These are the key concepts you need to understand to accurately answer the question.

Electrochemistry
Electrochemistry lies at the heart of many important scientific processes, from the batteries powering our everyday devices to the synthesis of chemical compounds. It is the branch of chemistry that deals with the relationship between electrical energy and chemical change. In electrochemistry, we study redox (reduction-oxidation) reactions, where electrons are transferred between species, altering their oxidation states.

Standard reduction potentials, represented as E°, are essential in this field as they provide us the quantitative measure of the tendency of a chemical species to gain electrons and thus be reduced. Measured under standard conditions (1 M concentration, 1 atm pressure, and 25°C), these potentials are crucial for predicting the direction of electron flow in an electrochemical cell and understanding the thermodynamics of redox reactions.
Half-Reactions
Half-reactions are the two parts that make up a complete redox reaction: one for the reduction and one for the oxidation. They are often used in the context of galvanic cells, where two different metals are connected by an electrolyte solution that allows the flow of ions.

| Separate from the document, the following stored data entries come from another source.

/-! Collectives -/

/-- R253-R257: QPW.POST adds an entry with the operands it names, waits while the team has 64, and traps on a group, a
handle, a length, a peer, a counter or an alignment out of its limits; QPW.ARM arms every unarmed entry of its slot and TAG;
CNT.ADD adds to one counter; and CNT.WAIT gives the scalar D the counter once it has reached the count, and else
waits.
The model's choice where the spec leaves it open: log entries 112, 125. -/
def Obligations.WorkEntries : Prop :=
  ∀ (f : Fields) n s e,
    let n0 := if f.len = 0 then (e.b.sreg f.b.toNat).toNat else f.e.toNat
    (∀ (g : Group) (t : State) (h : Handle), Performs (.qpwPost f) n s e → e.t.replay = none →
      let len := (e.b.sreg f.a.toNat).toNat
      let peer := (e.b.sreg f.b.toNat).toNat
      let ctr := (e.b.sreg f.c.toNat).toNat
      let off := (e.b.sreg f.d.toNat).toNat
      s.groupAt e.t (f.e.toNat % 4) = some g →
      (g.c = false → TrapsWith (.qpwPost f) s e { cause := 4, opnd := 6, lanes := e.act, value := f.e.toNat % 4 }) ∧
      (g.c = true → namedEntry s e.t f.h.toNat [2, 3, 4, 5, 6] (fun _ => true) = (t, .got h) →
        ((len < 8 ∨ 2 ^ 30 < len) →
          exec (.qpwPost f) s = .next (finish e (.trapAt t { cause := 4, opnd := 2, lanes := e.act, value := len }))) ∧
        (8 ≤ len → len ≤ 2 ^ 30 → (2 ^ 16 ≤ peer ∨ g.total ≤ peer) →
          exec (.qpwPost f) s = .next (finish e (.trapAt t { cause := 4, opnd := 3, lanes := e.act, value := peer }))) ∧
        (8 ≤ len → len ≤ 2 ^ 30 → peer < 2 ^ 16 → peer < g.total → 64 ≤ ctr →
          exec (.qpwPost f) s = .next (finish e (.trapAt t { cause := 4, opnd := 4, lanes := e.act, value := ctr }))) ∧
        (8 ≤ len → len ≤ 2 ^ 30 → peer < 2 ^ 16 → peer < g.total → ctr < 64 →
          ((off % 8 ≠ 0 ∨ len % 8 ≠ 0) →
            exec (.qpwPost f) s = .next (finish e (.trapAt t { cause := 7, lanes := e.act }))) ∧
          (off % 8 = 0 → len % 8 = 0 → 64 ≤ e.t.entries.length → Waits (.qpwPost f) s e .plain) ∧
          (off % 8 = 0 → len % 8 = 0 → e.t.entries.length < 64 → (∀ w ∈ e.t.entries, w.num < e.t.posted) →
            (∀ p, s.part? e.t.part = some p → ∀ m ∈ p.rtr, m.error = false) →
            ∃ r, exec (.qpwPost f) s = .next r ∧ SameMemory s r ∧ KeepsRegs s r ∧ r.teamHas e.t.uid fun u =>
              u.posted = e.t.posted + 1 ∧ u.entries.length = e.t.entries.length + 1 ∧
              (∀ w ∈ e.t.entries, w ∈ u.entries) ∧ ∃ w ∈ u.entries, w.num = e.t.posted ∧ w.kind = f.x.toNat % 8 ∧
                w.op = f.x.toNat / 16 % 4 ∧ w.f = f.f ∧ w.handle = h ∧ w.off = off ∧ w.len = len ∧ w.peer = peer ∧
                w.ctr = ctr ∧ w.wtag = f.e.toNat / 65536 ∧ w.slot = f.e.toNat % 4 ∧ w.group = g.index ∧
                w.armed = none ∧ w.fired = false ∧ w.chunks = 0))) ∧
      (g.c = true → namedEntry s e.t f.h.toNat [2, 3, 4, 5, 6] (fun _ => true) = (t, .bad) →
        exec (.qpwPost f) s = .next (finish e (.trapAt t { cause := 4, opnd := 5, lanes := e.act, value := f.h.toNat })))) ∧
    (Performs (.qpwArm f) n s e → e.t.replay = none →
      let sa := (e.b.sreg f.a.toNat).toNat
      (2 ^ 18 ≤ sa → TrapsWith (.qpwArm f) s e { cause := 4, opnd := 2, lanes := e.act, value := sa }) ∧
      (sa < 2 ^ 18 → 2 ^ 63 ≤ n0 → TrapsWith (.qpwArm f) s e { cause := 4, opnd := 3, lanes := e.act, value := n0 }) ∧
      (sa < 2 ^ 18 → n0 < 2 ^ 63 → ∃ r, exec (.qpwArm f) s = .next r ∧ SameMemory s r ∧ KeepsRegs s r ∧
        r.teamHas e.t.uid fun u => u.entries.length = e.t.entries.length ∧ ∀ (k : Nat) (w : WorkEntry), e.t.entries[k]? = some w →
          u.entries[k]? = some (if w.armed = none ∧ w.slot = sa / 65536 ∧ w.wtag = sa % 65536 then
            { w with armed := some (f.c.toNat, n0) } else w))) ∧
    (Performs (.cntAdd f) n s e → e.t.replay = none → ∃ r, exec (.cntAdd f) s = .next r ∧ SameMemory s r ∧ KeepsRegs s r ∧
      r.teamHas e.t.uid fun u => u.k.length = e.t.k.length ∧ ∀ j, j < e.t.k.length → (u.k.getD j 0).toNat =
        if j = f.d.toNat then ((e.t.k.getD j 0).toNat + n0) % 2 ^ 64 else (e.t.k.getD j 0).toNat) ∧
    (Performs (.cntWait f) n s e → e.t.replay = none →
      let v := e.t.k.getD f.a.toNat 0
      (2 ^ 63 ≤ n0 → TrapsWith (.cntWait f) s e { cause := 4, opnd := 3, lanes := e.act, value := n0 }) ∧
      (n0 < 2 ^ 63 → v.toNat % 2 ^ 63 < n0 → Waits (.cntWait f) s e .plain) ∧
      (n0 < 2 ^ 63 → n0 ≤ v.toNat % 2 ^ 63 → ∃ r, exec (.cntWait f) s = .next r ∧ SameMemory s r ∧ e.OthersKeep r ∧
        e.LeavesScalar r f.d v ∧ r.teamHas e.t.uid fun u => u.k = e.t.k))

/-- R256, R301-R308: an armed entry whose counter has reached its threshold fires; one that is over adds one to its
counter, with bit 63 for an error, and is gone; ready-to-receive is held by its send entry, or by the device until
that is posted; a chunk that is not next is held, or asked for again where no room is left, one that has been applied is
dropped, an error ends the match; and a held chunk that has become next is written or reduced into its place in the
buffer, as is one that is next when it comes.
The model's choice where the spec leaves it open: log entries 48, 99, 113. -/
def Obligations.Transfers : Prop :=
  (∀ (s : State) (uid num : Nat) (t : Team) (w : WorkEntry), s.entry? uid num = some (t, w) → t.uid = uid →
    t.status = .running → w.fault = none →
    (w.ending = none → w.fired = false → t.debugStopping = false → w.collect = none →
      (∃ k x, w.armed = some (k, x) ∧ x ≤ (t.k.getD k 0).toNat % 2 ^ 63) →
      Ends (.workEntryReady uid num) s fun r => SameMemory s r ∧ KeepsRegs s r ∧ r.teamHas uid fun u => ∃ v,
        u.entry? num = some v ∧ v.fired = true ∧ v.chunks = w.chunks ∧ v.len = w.len ∧ v.armed = w.armed) ∧
    (∀ err, w.ending = some err → w.ctr < t.k.length → (isRecv w.kind = true → w.chunks < chunkCount w.len) →
      Ends (.workEntryReady uid num) s fun r => SameMemory s r ∧ KeepsRegs s r ∧ r.teamHas uid fun u =>
        u.entry? num = none ∧ (∀ j, j ≠ w.ctr → u.k.getD j 0 = t.k.getD j 0) ∧
        ∀ b, b < 64 → (u.k.getD w.ctr 0).getLsbD b
          = ((err && b == 63) || (t.k.getD w.ctr 0 + 1).getLsbD b))) ∧
  (∀ (s : State) (part : Nat) (p : Partition) (m : XferMsg) (n : Launch) (g : Group) (t : Team),
    s.part? part = some p → msgGroup s part m = some (n, g) → s.team? t.uid = some t → t.status = .running →
    (rankTeam s n g m.srcRank = some t →
      (∀ w, sendEntry t g m = some w → t.entry? w.num = some w →
        (m.done = false → m.error = false → m.again = false → Ends (.readyToReceive part m) s fun r => SameMemory s r ∧
          KeepsRegs s r ∧ r.teamHas t.uid fun u => ∃ v, u.entry? w.num = some v ∧ v.ready = some m ∧ v.chunks = w.chunks) ∧
        (m.done = false → m.error = false → m.again = true → Ends (.readyToReceive part m) s fun r => SameMemory s r ∧
          KeepsRegs s r ∧ r.teamHas t.uid fun u => ∃ v, u.entry? w.num = some v ∧ v.chunks = min w.chunks m.chunk) ∧
        (m.done = true ∨ m.error = true → w.ctr < t.k.length → Ends (.readyToReceive part m) s fun r => SameMemory s r ∧
          KeepsRegs s r ∧ r.teamHas t.uid fun u => u.entry? w.num = none ∧
            (u.k.getD w.ctr 0).toNat % 2 ^ 63 = ((t.k.getD w.ctr 0).toNat + 1) % 2 ^ 63)) ∧
      (sendEntry t g m = none → m.done = false → m.again = false →
        Ends (.readyToReceive part m) s fun r => SameMemory s r ∧ KeepsRegs s r ∧ r.partHas part fun q =>
          q.rtr = p.rtr.filter (fun x => !sameMatch x m) ++ [m])) ∧
    (rankTeam s n g m.dstRank = some t → ∀ w, recvEntry t g m = some w → t.entry? w.num = some w →
      (m.error = true → w.ctr < t.k.length → w.chunks < chunkCount w.len → Ends (.chunk part m) s fun r => SameMemory s r ∧ KeepsRegs s r ∧
        r.teamHas t.uid fun u => u.entry? w.num = none ∧ (u.k.getD w.ctr 0).getLsbD 63 = true) ∧
      (m.error = false → w.fired = true → m.check = chunkCheck m.chunk m.data → (isReduce w.kind = true → w.gen = m.gen) →
        (m.chunk < w.chunks → exec (.chunk part m) s = .next s) ∧
        (w.chunks < m.chunk → spillRoom s p = true → (∀ h ∈ w.held, h.1 ≠ w.chunks ∧ h.1 ≠ m.chunk) →
          Ends (.chunk part m) s fun r => SameMemory s r ∧ KeepsRegs s r ∧ r.teamHas t.uid fun u => ∃ v,
            u.entry? w.num = some v ∧ v.chunks = w.chunks ∧ (m.chunk, m.data) ∈ v.held ∧ ∀ h ∈ w.held, h ∈ v.held) ∧
        (∀ s' bs, w.chunks = m.chunk → (∀ h ∈ w.held, h.1 ≠ m.chunk ∧ h.1 ≠ m.chunk + 1) → w.ending = none →
          let v := { w with held := tabPut w.held m.chunk m.data }
          let s1 := s.modEntry t.uid w.num fun w => { w with held := tabPut w.held m.chunk m.data }
          (∀ u, s1.entry? t.uid w.num = some (u, v) → canApply s1 u v = some m.data → m.chunk + 1 < chunkCount w.len →
            (if isReduce w.kind then reduceChunk s1 u v m.chunk m.data
              else moveElement s1 u (entryTrk v) m.chunk (entryCommand v) [] [chunkSeg v m.chunk] fun _ => m.data) = (s', .done bs) →
            Ends (.chunk part m) s fun r => KeepsRegs s r ∧ (∀ p, r.byteAt p = s'.byteAt p) ∧
              r.teamHas t.uid fun u => ∃ v, u.entry? w.num = some v ∧ v.chunks = m.chunk + 1 ∧ v.held = w.held)) ∧
        (w.chunks < m.chunk → spillRoom s p = false → (∀ h ∈ w.held, h.1 ≠ m.chunk) → s.launchOf t = some n →
          entryGroup s t w = some g → rankCoord s n g w.peer ≠ s.coordOf t →
          Ends (.chunk part m) s fun r => SameMemory s r ∧ KeepsRegs s r ∧ (r.teamHas t.uid fun u => u.entry? w.num = some w) ∧
            ∃ x, r.fabOut = s.fabOut ++ [(p.num, .xfer (rankCoord s n g w.peer) false x)] ∧ x.again = true ∧ x.chunk = m.chunk)))) ∧
  (∀ (s s' : State) (uid num chunk : Nat) (t : Team) (w : WorkEntry) (data bs : List Byte),
    s.entry? uid num = some (t, w) → t.uid = uid → w.chunks = chunk → canApply s t w = some data →
    chunk + 1 < chunkCount w.len → (∀ h ∈ w.held, h.1 ≠ chunk + 1) →
    (if isReduce w.kind then reduceChunk s t w chunk data
      else moveElement s t (entryTrk w) chunk (entryCommand w) [] [chunkSeg w chunk] fun _ => data) = (s', .done bs) →
    Ends (.spillRefetch uid num chunk) s fun r => KeepsRegs s r ∧ (∀ p, r.byteAt p = s'.byteAt p) ∧
      r.teamHas uid fun u => ∃ v, u.entry? num = some v ∧ v.chunks = chunk + 1 ∧ (∀ h ∈ v.held, h.1 ≠ chunk) ∧
        ∀ h ∈ w.held, h.1 ≠ chunk → h ∈ v.held)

By breaking down the overall reaction into half-reactions, we gain clarity on how many electrons are involved in each process and the individual standard reduction potentials. For instance, a metal ion like M³⁺ can be reduced to M. The standard reduction potential associated with this process helps in calculating the overall potential of a galvanic cell. Moreover, if we do not have the standard reduction potential for a particular half-reaction, it can often be deduced by manipulating other known half-reactions and their potentials, as was exemplified in the given exercise.
Galvanic Cells
Galvanic cells, or voltaic cells, are the fundamental components of batteries, transforming chemical energy into electrical energy through spontaneous redox reactions. Each galvanic cell consists of two half-cells linked by both an external circuit and a salt bridge or porous disk that allows ions to move while keeping the two solutions separate.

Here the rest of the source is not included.